This post is part of an ongoing blog series examining predictions and recommendations for cybersecurity in 2018.
After a series of high-profile attacks against its members in 2016, the Society for Worldwide Interbank Financial Telecommunication (SWIFT) established a Customer Security Controls Framework that includes a set of 16 mandatory controls. SWIFT requires self-attestations to be completed by the end of 2017. These will be made available to SWIFT counterparties in support of the transparent exchange of security status information. Without going out on a limb, my prediction is that some SWIFT members will not be able to comply with all mandatory controls by that deadline.
That being said, my recommendation for financial institutions is to incorporate the best practices for cyber hygiene found in the SWIFT mandatory controls into your overarching security program.
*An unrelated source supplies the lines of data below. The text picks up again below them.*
theorem wit_LaneLink_11 : ∃ (l : Fin 256) (hdr : BitVec 4) (payload : BitVec 128) (s : State),
    ((s.lphy l.val).toTrain = none) ∧ ((s.rxHeader l.val hdr.toNat) = 8) ∧ (s.on LANE_STAT.BLOCK_LOCK l.val = true ∧ ((false :: (s.lphy l.val).bad).take 64).countP (· == true) < 16) ∧ (s.laneState l.val = 2 ∧ pbyte (s.descramble l.val (s.rxHeader l.val hdr.toNat) (s.rxPayload l.val payload.toNat)).1 0 = 1 ∧ (pbyte (s.descramble l.val (s.rxHeader l.val hdr.toNat) (s.rxPayload l.val payload.toNat)).1 1) ≤ 7 ∧ (pbyte (s.descramble l.val (s.rxHeader l.val hdr.toNat) (s.rxPayload l.val payload.toNat)).1 2 ≤ 3 ∨ pbyte (s.descramble l.val (s.rxHeader l.val hdr.toNat) (s.rxPayload l.val payload.toNat)).1 2 = 0xFF)) ∧ ((s.lphy l.val).sel = 0 ∧ (s.lphy l.val).vers < 3) :=
  ⟨7, 8, (BitVec.ofNat 128 (1793 ^^^ (lfsrRun 128 lfsrSeed).1)), ((rdy.wr LANE_STAT.STATE 7 2).wr LANE_STAT.BLOCK_LOCK 7 1 |>.modLphy 7 fun p => { p with offer := 4, vers := 2 }), by decide +kernel⟩

theorem wit_LaneLink_12 : ∃ (l : Fin 256) (hdr : BitVec 4) (payload : BitVec 128) (s : State),
    ((s.lphy l.val).toTrain = none) ∧ ((s.rxHeader l.val hdr.toNat) = 8) ∧ (s.on LANE_STAT.BLOCK_LOCK l.val = true ∧ ((false :: (s.lphy l.val).bad).take 64).countP (· == true) < 16) ∧ (s.laneState l.val = 2 ∧ pbyte (s.descramble l.val (s.rxHeader l.val hdr.toNat) (s.rxPayload l.val payload.toNat)).1 0 = 1 ∧ (pbyte (s.descramble l.val (s.rxHeader l.val hdr.toNat) (s.rxPayload l.val payload.toNat)).1 1) ≤ 7 ∧ (pbyte (s.descramble l.val (s.rxHeader l.val hdr.toNat) (s.rxPayload l.val payload.toNat)).1 2 ≤ 3 ∨ pbyte (s.descramble l.val (s.rxHeader l.val hdr.toNat) (s.rxPayload l.val payload.toNat)).1 2 = 0xFF)) ∧ ((s.lphy l.val).sel ≠ 0 ∧ (s.lphy l.val).agree = 7 ∧ pbyte (s.descramble l.val (s.rxHeader l.val hdr.toNat) (s.rxPayload l.val payload.toNat)).1 2 = (s.lphy l.val).sel) :=
  ⟨7, 8, (BitVec.ofNat 128 (198401 ^^^ (lfsrRun 128 lfsrSeed).1)), ((rdy.wr LANE_STAT.STATE 7 2).wr LANE_STAT.BLOCK_LOCK 7 1 |>.modLphy 7 fun p => { p with offer := 4, sel := 3, agree := 7 }), by decide +kernel⟩

theorem wit_LaneLink_13 : ∃ (l : Fin 256) (hdr : BitVec 4) (payload : BitVec 128) (s : State),
    ((s.lphy l.val).toTrain = none) ∧ ((s.rxHeader l.val hdr.toNat) = 8) ∧ (s.on LANE_STAT.BLOCK_LOCK l.val = true ∧ ((false :: (s.lphy l.val).bad).take 64).countP (· == true) < 16) ∧ (s.laneState l.val = 2 ∧ pbyte (s.descramble l.val (s.rxHeader l.val hdr.toNat) (s.rxPayload l.val payload.toNat)).1 0 = 1 ∧ (pbyte (s.descramble l.val (s.rxHeader l.val hdr.toNat) (s.rxPayload l.val payload.toNat)).1 1) ≤ 7 ∧ (pbyte (s.descramble l.val (s.rxHeader l.val hdr.toNat) (s.rxPayload l.val payload.toNat)).1 2 ≤ 3 ∨ pbyte (s.descramble l.val (s.rxHeader l.val hdr.toNat) (s.rxPayload l.val payload.toNat)).1 2 = 0xFF)) ∧ ((s.lphy l.val).sel ≠ 0 ∧ pbyte (s.descramble l.val (s.rxHeader l.val hdr.toNat) (s.rxPayload l.val payload.toNat)).1 2 ≠ (s.lphy l.val).sel) :=
  ⟨7, 8, (BitVec.ofNat 128 (132865 ^^^ (lfsrRun 128 lfsrSeed).1)), ((rdy.wr LANE_STAT.STATE 7 2).wr LANE_STAT.BLOCK_LOCK 7 1 |>.modLphy 7 fun p => { p with offer := 4, sel := 3, agree := 7 }), by decide +kernel⟩

theorem wit_LaneLink_14 : ∃ (l : Fin 256) (hdr : BitVec 4) (payload : BitVec 128) (s : State),
    ((s.rxHeader l.val hdr.toNat) = 8) ∧ (s.on LANE_STAT.BLOCK_LOCK l.val = true ∧ ((false :: (s.lphy l.val).bad).take 64).countP (· == true) < 16) ∧ ((s.laneState l.val = 3 ∨ s.laneState l.val = 6) ∧ pbyte (s.descramble l.val (s.rxHeader l.val hdr.toNat) (s.rxPayload l.val payload.toNat)).1 0 = 2 ∧ bits (pbyte (s.descramble l.val (s.rxHeader l.val hdr.toNat) (s.rxPayload l.val payload.toNat)).1 1) 0 2 ≠ 3 ∧ bits (pbyte (s.descramble l.val (s.rxHeader l.val hdr.toNat) (s.rxPayload l.val payload.toNat)).1 1) 2 2 ≠ 3 ∧ pbyte (s.descramble l.val (s.rxHeader l.val hdr.toNat) (s.rxPayload l.val payload.toNat)).1 2 ≠ (s.lphy l.val).ack) :=
  ⟨7, 8, (BitVec.ofNat 128 (69890 ^^^ (lfsrRun 128 lfsrSeed).1)), ((rdy.wr LANE_STAT.STATE 7 3).wr LANE_STAT.BLOCK_LOCK 7 1), by decide +kernel⟩

theorem wit_LaneLink_15 : ∃ (l : Fin 256) (hdr : BitVec 4) (payload : BitVec 128) (s : State),
    ((s.rxHeader l.val hdr.toNat) = 8) ∧ (s.on LANE_STAT.BLOCK_LOCK l.val = true ∧ ((false :: (s.lphy l.val).bad).take 64).countP (· == true) < 16) ∧ ((s.laneState l.val = 3 ∨ s.laneState l.val = 6) ∧ pbyte (s.descramble l.val (s.rxHeader l.val hdr.toNat) (s.rxPayload l.val payload.toNat)).1 0 = 2 ∧ bits (pbyte (s.descramble l.val (s.rxHeader l.val hdr.toNat) (s.rxPayload l.val payload.toNat)).1 1) 0 2 ≠ 3 ∧ bits (pbyte (s.descramble l.val (s.rxHeader l.val hdr.toNat) (s.rxPayload l.val payload.toNat)).1 1) 2 2 ≠ 3 ∧ pbyte (s.descramble l.val (s.rxHeader l.val hdr.toNat) (s.rxPayload l.val payload.toNat)).1 2 = (s.lphy l.val).ack) :=
  ⟨7, 8, (BitVec.ofNat 128 (4098 ^^^ (lfsrRun 128 lfsrSeed).1)), ((rdy.wr LANE_STAT.STATE 7 6).wr LANE_STAT.BLOCK_LOCK 7 1), by decide +kernel⟩

theorem wit_LaneLink_16 : ∃ (l : Fin 256) (hdr : BitVec 4) (payload : BitVec 128) (s : State),
    ((s.rxHeader l.val hdr.toNat) = 8) ∧ (s.on LANE_STAT.BLOCK_LOCK l.val = true ∧ ((false :: (s.lphy l.val).bad).take 64).countP (· == true) < 16) ∧ (s.laneState l.val = 6 ∧ pbyte (s.descramble l.val (s.rxHeader l.val hdr.toNat) (s.rxPayload l.val payload.toNat)).1 0 = 8) :=
  ⟨7, 8, (BitVec.ofNat 128 (4104 ^^^ (lfsrRun 128 lfsrSeed).1)), ((rdy.wr LANE_STAT.STATE 7 6).wr LANE_STAT.BLOCK_LOCK 7 1), by decide +kernel⟩

theorem wit_LaneLink_17 : ∃ (l : Fin 256) (pre : Fin 3) (post : Fin 3) (seq : Nat) (s : State),
    (s.laneState l.val = 3 ∧ s.epoch % (s.lphy l.val).rate = 0) ∧ ((s.lphy l.val).req = some (pre.val, post.val, seq) ∧ (pre.val = 0 ∨ post.val = 0) ∧ (pre.val = 1 → s.rd LANE_EQ_TX.CPRE l.val < 7) ∧ (pre.val = 2 → 0 < s.rd LANE_EQ_TX.CPRE l.val) ∧ (post.val = 1 → s.rd LANE_EQ_TX.CPOST l.val < 15) ∧ (post.val = 2 → 0 < s.rd LANE_EQ_TX.CPOST l.val)) :=
  ⟨7, 1, 0, 5, ((rdy.wr LANE_STAT.STATE 7 3).modLphy 7 fun p => { p with rate := 4, req := some (1, 0, 5) }), by decide⟩

theorem wit_LaneLink_18 : ∃ (l : Fin 256) (pre : Fin 3) (post : Fin 3) (seq : Nat) (s : State),
    (s.laneState l.val = 3 ∧ s.epoch % (s.lphy l.val).rate = 0) ∧ ((s.lphy l.val).req = some (pre.val, post.val, seq) ∧ ((pre.val ≠ 0 ∧ post.val ≠ 0) ∨ (pre.val = 1 ∧ 7 ≤ s.rd LANE_EQ_TX.CPRE l.val) ∨ (pre.val = 2 ∧ s.rd LANE_EQ_TX.CPRE l.val = 0) ∨ (post.val = 1 ∧ 15 ≤ s.rd LANE_EQ_TX.CPOST l.val) ∨ (post.val = 2 ∧ s.rd LANE_EQ_TX.CPOST l.val = 0))) :=
  ⟨7, 2, 0, 5, ((rdy.wr LANE_STAT.STATE 7 3).modLphy 7 fun p => { p with rate := 4, req := some (2, 0, 5) }), by decide⟩

theorem wit_LaneLink_19 : ∃ (l : Fin 256) (b : List Nat) (rest : List (List Nat)) (s : State),
    ((s.laneState l.val = 1 ∨ s.laneState l.val = 3 ∨ s.laneState l.val = 6) ∧ s.epoch % (s.lphy l.val).rate = 0 ∧ (s.lphy l.val).req = none ∧ (s.lphy l.val).entry = none) ∧ ((s.lphy l.val).tx = b :: rest) :=
  ⟨7, [0x0F, 1], [[0x0F, 1]], ((rdy.wr LANE_STAT.STATE 7 1).modLphy 7 fun p => { p with rate := 4, tx := [[0x0F, 1], [0x0F, 1]] }), by decide⟩

theorem wit_LaneLink_20 : ∃ (l : Fin 256) (b : List Nat) (s : State),
    (2 < s.laneState l.val ∧ s.laneState l.val ≠ 5 ∧ s.epoch % (s.lphy l.val).rate = 0 ∧ (s.lphy l.val).req = none ∧ (s.lphy l.val).entry = none) ∧ ((s.lphy l.val).tx = [] ∧ s.fillBlock l.val = some b) :=
  ⟨7, [0x06], ((rdy.wr LANE_STAT.STATE 7 4).modLphy 7 fun p => { p with rate := 4 }), by decide +kernel⟩

theorem wit_LaneLink_21 : ∃ (l : Fin 256) (d : Nat) (s : State),
    ((s.laneState l.val = 4 ∨ s.laneState l.val = 6) ∧ s.epoch % (s.lphy l.val).rate = 0 ∧ (s.lphy l.val).req = none) ∧ ((s.lphy l.val).entry = some d ∧ d = s.epoch + (s.lphy l.val).rate) :=
  ⟨7, 4, ((rdy.wr LANE_STAT.STATE 7 4).modLphy 7 fun p => { p with rate := 4, entry := some 4 }), by decide⟩

theorem wit_LaneLink_22 : ∃ (l : Fin 256) (hdr : BitVec 4) (payload : BitVec 128) (s : State),
    ((s.rxHeader l.val hdr.toNat) = 8) ∧ (s.on LANE_STAT.BLOCK_LOCK l.val = true ∧ ((false :: (s.lphy l.val).bad).take 64).countP (· == true) < 16) ∧ (s.laneState l.val = 4 ∧ pbyte (s.descramble l.val (s.rxHeader l.val hdr.toNat) (s.rxPayload l.val payload.toNat)).1 0 = 5 ∧ (s.lphy l.val).agreed = false ∧ capsBad (s.descramble l.val (s.rxHeader l.val hdr.toNat) (s.rxPayload l.val payload.toNat)).1 = false) :=
  ⟨7, 8, (BitVec.ofNat 128 (0x050000001122330705 ^^^ (lfsrRun 128 lfsrSeed).1)), ((rdy.wr LANE_STAT.STATE 7 4).wr LANE_STAT.BLOCK_LOCK 7 1), by decide +kernel⟩

theorem wit_LaneLink_23 : ∃ (l : Fin 256) (hdr : BitVec 4) (payload : BitVec 128) (s : State),
    ((s.rxHeader l.val hdr.toNat) = 8) ∧ (s.on LANE_STAT.BLOCK_LOCK l.val = true ∧ ((false :: (s.lphy l.val).bad).take 64).countP (· == true) < 16) ∧ (s.laneState l.val = 4 ∧ pbyte (s.descramble l.val (s.rxHeader l.val hdr.toNat) (s.rxPayload l.val payload.toNat)).1 0 = 5 ∧ capsBad (s.descramble l.val (s.rxHeader l.val hdr.toNat) (s.rxPayload l.val payload.toNat)).1 = true) :=
  ⟨7, 8, (BitVec.ofNat 128 (2053 ^^^ (lfsrRun 128 lfsrSeed).1)), ((rdy.wr LANE_STAT.STATE 7 4).wr LANE_STAT.BLOCK_LOCK 7 1), by decide +kernel⟩

theorem wit_LaneLink_24 : ∃ (l : Fin 256) (hdr : BitVec 4) (payload : BitVec 128) (s : State),
    ((s.rxHeader l.val hdr.toNat) = 8) ∧ (s.on LANE_STAT.BLOCK_LOCK l.val = true ∧ ((false :: (s.lphy l.val).bad).take 64).countP (· == true) < 16) ∧ (s.laneState l.val = 4 ∧ pbyte (s.descramble l.val (s.rxHeader l.val hdr.toNat) (s.rxPayload l.val payload.toNat)).1 0 = 5 ∧ (s.lphy l.val).agreed = true ∧ capsBad (s.descramble l.val (s.rxHeader l.val hdr.toNat) (s.rxPayload l.val payload.toNat)).1 = false ∧ (s.lphy l.val).tx = [] ∧ (s.lphy l.val).entry = none ∧ s.on LANE_STAT.ADMIT_WAIT l.val = false) ∧ (s.rdA LANE_CFG.ATTACH l.val = 0) :=
  ⟨7, 8, (BitVec.ofNat 128 (1797 ^^^ (lfsrRun 128 lfsrSeed).1)), (((rdy.wr LANE_STAT.STATE 7 4).wr LANE_STAT.BLOCK_LOCK 7 1).modLphy 7 fun p => { p with agreed := true, rate := 4 }), by decide +kernel⟩

theorem wit_LaneLink_25 : ∃ (l : Fin 256) (hdr : BitVec 4) (payload : BitVec 128) (s : State),
    ((s.rxHeader l.val hdr.toNat) = 8) ∧ (s.on LANE_STAT.BLOCK_LOCK l.val = true ∧ ((false :: (s.lphy l.val).bad).take 64).countP (· == true) < 16) ∧ (s.laneState l.val = 4 ∧ pbyte (s.descramble l.val (s.rxHeader l.val hdr.toNat) (s.rxPayload l.val payload.toNat)).1 0 = 5 ∧ (s.lphy l.val).agreed = true ∧ capsBad (s.descramble l.val (s.rxHeader l.val hdr.toNat) (s.rxPayload l.val payload.toNat)).1 = false ∧ (s.lphy l.val).tx = [] ∧ (s.lphy l.val).entry = none ∧ s.on LANE_STAT.ADMIT_WAIT l.val = false) ∧ (s.rdA LANE_CFG.ATTACH l.val ≠ 0) :=
  ⟨7, 8, (BitVec.ofNat 128 (1797 ^^^ (lfsrRun 128 lfsrSeed).1)), (((rdy.wr LANE_STAT.STATE 7 4).wr LANE_STAT.BLOCK_LOCK 7 1).modLphy 7 fun p => { p with agreed := true, rate := 4 }).wrA LANE_CFG.ATTACH 7 1, by decide +kernel⟩

theorem wit_LaneLink_26 : ∃ (l : Fin 256) (s : State),
    (s.laneState l.val < 2) :=
  ⟨7, ((rdy.wr LANE_STAT.STATE 7 1)), by decide⟩

theorem wit_LaneLink_27 : ∃ (l : Fin 4) (hdr : BitVec 4) (s : State),
    (s.portState (decide (2 ≤ l.val)) = 2) ∧ ((((headerBad hdr.toNat) :: (if l.val % 2 = 0 then (s.casPort (portNo (decide (2 ≤ l.val)))).hdrs0 else (s.casPort (portNo (decide (2 ≤ l.val)))).hdrs1)).take 64 |>.filter id).length < 16) :=
  ⟨3, 0, dnSvc, by decide⟩

theorem wit_LaneLink_28 : ∃ (l : Fin 256) (s : State),
    ((s.lphy l.val).rdy = true ∧ s.on LANE_STAT.BLOCK_LOCK l.val = true) ∧ (s.laneState l.val = 3 ∧ s.eyeHeld l.val 50000 = true) :=
  ⟨7, { (((rdy.wr LANE_STAT.STATE 7 3).wr LANE_EYE.HEIGHT 7 1023 |>.wr LANE_EYE.WIDTH 7 255).wr LANE_STAT.BLOCK_LOCK 7 1 |>.modLphy 7 fun p => { p with rdy := true, eyeFrom := some 0, probe := 65533 }) with tb := 50000 }, by decide⟩

theorem wit_LaneLink_29 : ∃ (l : Fin 256) (s : State),
    ((s.lphy l.val).rdy = true ∧ s.on LANE_STAT.BLOCK_LOCK l.val = true) ∧ (s.laneState l.val = 6 ∧ s.eyeHeld l.val 500 = true ∧ (s.lphy l.val).asked = [] ∧ (s.lphy l.val).entry = none) :=
  ⟨7, { (((rdy.wr LANE_STAT.STATE 7 6).wr LANE_EYE.HEIGHT 7 1023 |>.wr LANE_EYE.WIDTH 7 255).wr LANE_STAT.BLOCK_LOCK 7 1 |>.modLphy 7 fun p => { p with rdy := true, eyeFrom := some 0, probe := 65533 }) with tb := 500 }, by decide⟩

theorem wit_LaneLink_30 : ∃ (l : Fin 256) (s : State),
    ((s.lphy l.val).rdy = false ∨ s.on LANE_STAT.BLOCK_LOCK l.val = false ∨ (s.laneState l.val ≠ 3 ∧ s.laneState l.val ≠ 6) ∨ (s.laneState l.val = 3 ∧ s.eyeHeld l.val 50000 = false) ∨ (s.laneState l.val = 6 ∧ (s.eyeHeld l.val 500 = false ∨ (s.lphy l.val).asked ≠ [] ∨ (s.lphy l.val).entry ≠ none))) :=
  ⟨7, { ((rdy.wr LANE_STAT.STATE 7 3).wr LANE_STAT.BLOCK_LOCK 7 1 |>.modLphy 7 fun p => { p with rdy := true, eyeFrom := some 0 }) with tb := 49999 }, by decide⟩

theorem wit_LaneLink_31 : ∃ (l : Fin 256) (id : BitVec 16) (rtt : BitVec 32) (s : State),
    ((s.lphy l.val).asked.contains id.toNat = true ∧ (s.lphy l.val).entry = none) ∧ (s.laneState l.val = 4 ∧ ((s.lphy l.val).rtts ++ [rtt.toNat]).length < 8) :=
  ⟨7, 5, 640, ((rdy.wr LANE_STAT.STATE 7 4).modLphy 7 fun p => { p with asked := [5, 6] }), by decide⟩

theorem wit_LaneLink_32 : ∃ (l : Fin 256) (id : BitVec 16) (rtt : BitVec 32) (s : State),
    ((s.lphy l.val).asked.contains id.toNat = true ∧ (s.lphy l.val).entry = none) ∧ (s.laneState l.val = 4 ∧ 8 ≤ ((s.lphy l.val).rtts ++ [rtt.toNat]).length ∧ ((s.lphy l.val).rtts ++ [rtt.toNat]).foldl max 0 - ((s.lphy l.val).rtts ++ [rtt.toNat]).foldl min rtt.toNat ≤ 64) :=
  ⟨7, 5, 640, ((rdy.wr LANE_STAT.STATE 7 4).modLphy 7 fun p => { p with asked := [5], rtts := List.replicate 7 640 }), by decide⟩

theorem wit_LaneLink_33 : ∃ (l : Fin 256) (id : BitVec 16) (rtt : BitVec 32) (s : State),
    ((s.lphy l.val).asked.contains id.toNat = true ∧ (s.lphy l.val).entry = none) ∧ (s.laneState l.val = 4 ∧ 8 ≤ ((s.lphy l.val).rtts ++ [rtt.toNat]).length ∧ 64 < ((s.lphy l.val).rtts ++ [rtt.toNat]).foldl max 0 - ((s.lphy l.val).rtts ++ [rtt.toNat]).foldl min rtt.toNat ∧ (s.lphy l.val).round < 2) :=
  ⟨7, 5, 740, ((rdy.wr LANE_STAT.STATE 7 4).modLphy 7 fun p => { p with asked := [5], rtts := List.replicate 7 640 }), by decide⟩

theorem wit_LaneLink_34 : ∃ (l : Fin 256) (id : BitVec 16) (rtt : BitVec 32) (s : State),
    ((s.lphy l.val).asked.contains id.toNat = true ∧ (s.lphy l.val).entry = none) ∧ (s.laneState l.val = 4 ∧ 8 ≤ ((s.lphy l.val).rtts ++ [rtt.toNat]).length ∧ 64 < ((s.lphy l.val).rtts ++ [rtt.toNat]).foldl max 0 - ((s.lphy l.val).rtts ++ [rtt.toNat]).foldl min rtt.toNat ∧ 2 ≤ (s.lphy l.val).round) :=
  ⟨7, 5, 740, ((rdy.wr LANE_STAT.STATE 7 4).modLphy 7 fun p => { p with asked := [5], rtts := List.replicate 7 640, round := 2 }), by decide⟩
Avoid the temptation to treat the SWIFT controls as “one-offs” to be addressed separately. Integrating them into your cybersecurity program will provide a more holistic approach and enable you to ensure ongoing compliance.
The SWIFT mandatory security controls can be viewed as measures of good cyber hygiene for their members. I won’t cover all 16 here, but I will highlight a few to provide some flavor for the controls.
The two most recently publicized attacks on SWIFT members occurred in October 2017 (Taiwan and Nepal). Prior to these, there was an attack in December 2016 (Turkey). Although one could say the pace of attacks against SWIFT members has slowed from the peak seen in mid-2016, it would not be prudent to ignore the recommended security controls. Whether or not you are a SWIFT customer, ensuring that basic cyber hygiene is part of your overall security program is well worth the time and effort.